Upon arrival to Belize City yesterday, I was greeted by a smell that I had somehow forgotten I remembered. The air outside of the airplane had the unique flavor that comes from humidity, garbage, and a faint whiff of sewage. We were greeted by the Barber family as we scurried through customs and were quickly hauled off in a van. During the brief drive to the Barber’s house, I looked out the window at the tropical city and was overwhelmed by memories of last year.
Memories of riding around a city surrounded by tuk-tuks while singing silly American songs at the top of our voices. Memories of walking through a dusty street, shadow hopping to hide from the sun.
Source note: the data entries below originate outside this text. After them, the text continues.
/-- START of a function that is configured, in RUN and with no stage of it blocked. -/
theorem execStart_accepted {f k : Nat} {c : Cmd} {s : State} (h : Accepted f 0x04 0 c k s) (hsvc : serviceFn f = false)
    (hlen : c.payload.length = (if f = 8 then 1 else 0)) (hmode : f = 8 → u8 c.payload 0 ≤ 2)
    (hst : (s.fn f).state = .configured ∨ f = 23 ∧ (s.fn f).state = .stopped) (hpow : s.power = 3)
    (hblk : s.fnBlocked f = false) :
    exec (.start f c) s = .next (s.settle (((s.entered f 0x04 k c).fnStart f c.payload).answer k (256 * f + 4) c stOK [])) := by
  have hr : commonRefusal f 0x04 = none := by simp [commonRefusal, hsvc]
  have h1 : f ≠ 1 := fun he => absurd hsvc (by subst he; decide)
  have hmode' : (f = 8 && 2 < u8 c.payload 0) = false := by
    by_cases hf : f = 8
    · simp [hmode hf]
    · simp [hf]
  have hst' : ((s.fn f).state == .configured || (f == 23 && (s.fn f).state == .stopped)) = true := by simpa using hst
  change execStart f c s = _
  refine h.run_now ?_
  simp [hr, h1, hlen, hmode', hst', hpow, hblk, okWith]

/-- STOP of a function that runs. -/
theorem execStop_accepted {f k : Nat} {c : Cmd} {s : State} (h : Accepted f 0x05 0 c k s) (hsvc : serviceFn f = false)
    (hp : c.payload = []) (hst : (s.fn f).state = .running) :
    exec (.stop f c) s = .next (s.settle (((s.entered f 0x05 k c).fnStop f).answer k (256 * f + 5) c stOK [])) := by
  have hr : commonRefusal f 0x05 = none := by simp [commonRefusal, hsvc]
  have h1 : f ≠ 1 := fun he => absurd hsvc (by subst he; decide)
  change execStop f c s = _
  unfold execStop
  rw [if_neg h1]
  refine h.run_now ?_
  simp [hr, h1, hp, hst, okWith]

/-- REINIT of a function in BASIC begins it; its end answers. -/
theorem execReinit_accepted {f k : Nat} {c : Cmd} {s : State} (loop : Nat) (h : Accepted f 0x0E 1 c k s)
    (hr : commonRefusal f 0x0E = none) (hp : c.payload = []) (hown : (s.fn f).owner = none) :
    exec (.reinit f c loop) s = .next (s.settle
      (((s.entered f 0x0E k c).doReinit f loop (some (k, 256 * f + 14, c))).keep k c none)) := by
  change execReinit f c loop s = _
  exact h.run_later (by simp [hr, hp, hown])

/-- The end of a REINIT that no command asked for restores the configuration last applied (R66). -/
theorem execReinitComplete_restores {f : Nat} {p : List Byte} {s : State} (hst : (s.fn f).state = .reinit)
    (happ : (s.fn f).applied = some p) (hrep : (s.fn f).reply = none) (h13 : f ≠ 0x13) (h16 : f ≠ 0x16) :
    exec (.reinitComplete f true) s = .next (s.settle
      ((s.begun.fnRestore f p).setFn f (fun y => { y with reply := none, state := .configured })).domeRefresh) := by
  change execReinitComplete f true s = _
  exact State.run_next (by simp [hst, happ, hrep, h13, h16])

/-- The end of a REINIT of a function without a configuration answers the command that asked for it. -/
theorem execReinitComplete_answers {f k op : Nat} {c : Cmd} {s : State} (hst : (s.fn f).state = .reinit)
    (happ : (s.fn f).applied = none) (hrep : (s.fn f).reply = some (k, op, c)) :
    exec (.reinitComplete f true) s = .next (s.settle
      (((s.begun.setFn f (fun y => { y with
        reply := none, state := if f = 0x13 ∨ f = 0x16 then .running else .stopped })).domeRefresh).answer k op c stOK [])) := by
  change execReinitComplete f true s = _
  exact State.run_next (by simp [hst, happ, hrep])

section
variable {f k : Nat} {c : Cmd} {s : State} (loop : Nat) (h : Accepted f 0x0F 2 c k s) (hr : commonRefusal f 0x0F = none)
  (hlen : c.payload.length = 1)
include h hr hlen

/-- SET_EXPERT of a running function in BASIC: one of the control plane is handed over at the next tick boundary (R64), another at
once. -/
theorem execSetExpert_takes (hreq : u8 c.payload 0 = 1) (hudp : (s.ses k).udp = none) (hst : (s.fn f).state = .running)
    (hown : (s.fn f).owner = none) (htr : (s.fn f).transfer = none) :
    exec (.setExpert f c loop) s = .next (s.settle
      (if controlFns.contains f then
        ((s.entered f 0x0F k c).setFn f (fun y => { y with transfer := some (s.clk.tickCount, c) })).keep k c none
      else ((s.entered f 0x0F k c).takeExpert f k).answer k (256 * f + 15) c stOK [])) := by
  change execSetExpert f c loop s = _
  by_cases hctl : controlFns.contains f = true
  · rw [if_pos hctl]
    refine h.run_later ?_
    simp only [List.contains_eq_mem, decide_eq_true_eq] at hctl
    simp [hr, hlen, hreq, hudp, hst, hown, htr, hctl]
  · rw [if_neg hctl]
    refine h.run_now ?_
    simp only [List.contains_eq_mem, decide_eq_true_eq] at hctl
    simp [hr, hlen, hreq, hudp, hst, hown, htr, hctl, okWith]

/-- SET_EXPERT back to BASIC restores the function (R66). -/
theorem execSetExpert_returns (hreq : u8 c.payload 0 = 0) (hown : (s.fn f).owner.isSome = true) :
    exec (.setExpert f c loop) s = .next (s.settle
      (((s.entered f 0x0F k c).returnBasic f loop (some (k, 256 * f + 15, c))).keep k c none)) := by
  change execSetExpert f c loop s = _
  refine h.run_later ?_
  have hown' : (s.fn f).owner.isNone = false := by simpa using hown
  simp [hr, hlen, hreq, hown', -Option.isNone_iff_eq_none]

end

/-- EXPERT_TRANSFER after the tick boundary. -/
theorem execExpertTransfer_takes {f k t0 : Nat} {c : Cmd} {s : State} (htr : (s.fn f).transfer = some (t0, c))
    (ht : t0 < s.clk.tickCount) (hses : s.sessionOf c = some k) :
    exec (.expertTransfer f) s = .next ((Foot.shared.and [.pos] [.eth, .pos]).finish s
      (((s.begun.setFn f (fun y => { y with transfer := none })).takeExpert f k).answer k (256 * f + 15) c stOK [])) := by
  have hses' : (s.begun.setFn f (fun y => { y with transfer := none })).sessionOf c = some k := hses
  change execExpertTransfer f s = _
  exact State.runIn_next (by simp [htr, Nat.not_le.2 ht, hses'])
Memories of bartering in a sweaty marketplace over an uncut pineapple.
Memories I love. I couldn’t stop smiling. And nearly couldn’t stop myself from crying.
And it was the smell that did it.
I was so thrown off by how familiar that smell was! How could I feel like I had missed something I had forgotten? Something so unpleasant? Who misses the smell of sewage? What a strange person God has made me.
It’s morning now and we are all beginning to relax into our temporary home. We had a driven tour of some parts of the city last night and will be leaving for a walk around a different part in a little while. I can’t smell anything unusual anymore. Im sure I will catch it in small puffs throughout the rest of our time here, but for now I have adjusted to the scent that lingers in this city. I still keep smiling. I know this place is different from Cambodia. I am finding the differences slowly, and trying to be intentional that I remember them. I want this experience to be new and not be tainted by un-met expectations or an unrealistic mind-set. Or by familiar scents. But there is something about the tropical culture that I think I have fallen in love with.
Maybe it’s just traveling that I love, or maybe it’s just the memories. Or maybe it’s something deeper. Whatever it is, I think… I hope… this is going to be a good trip. Humidity, garbage, and stench in all.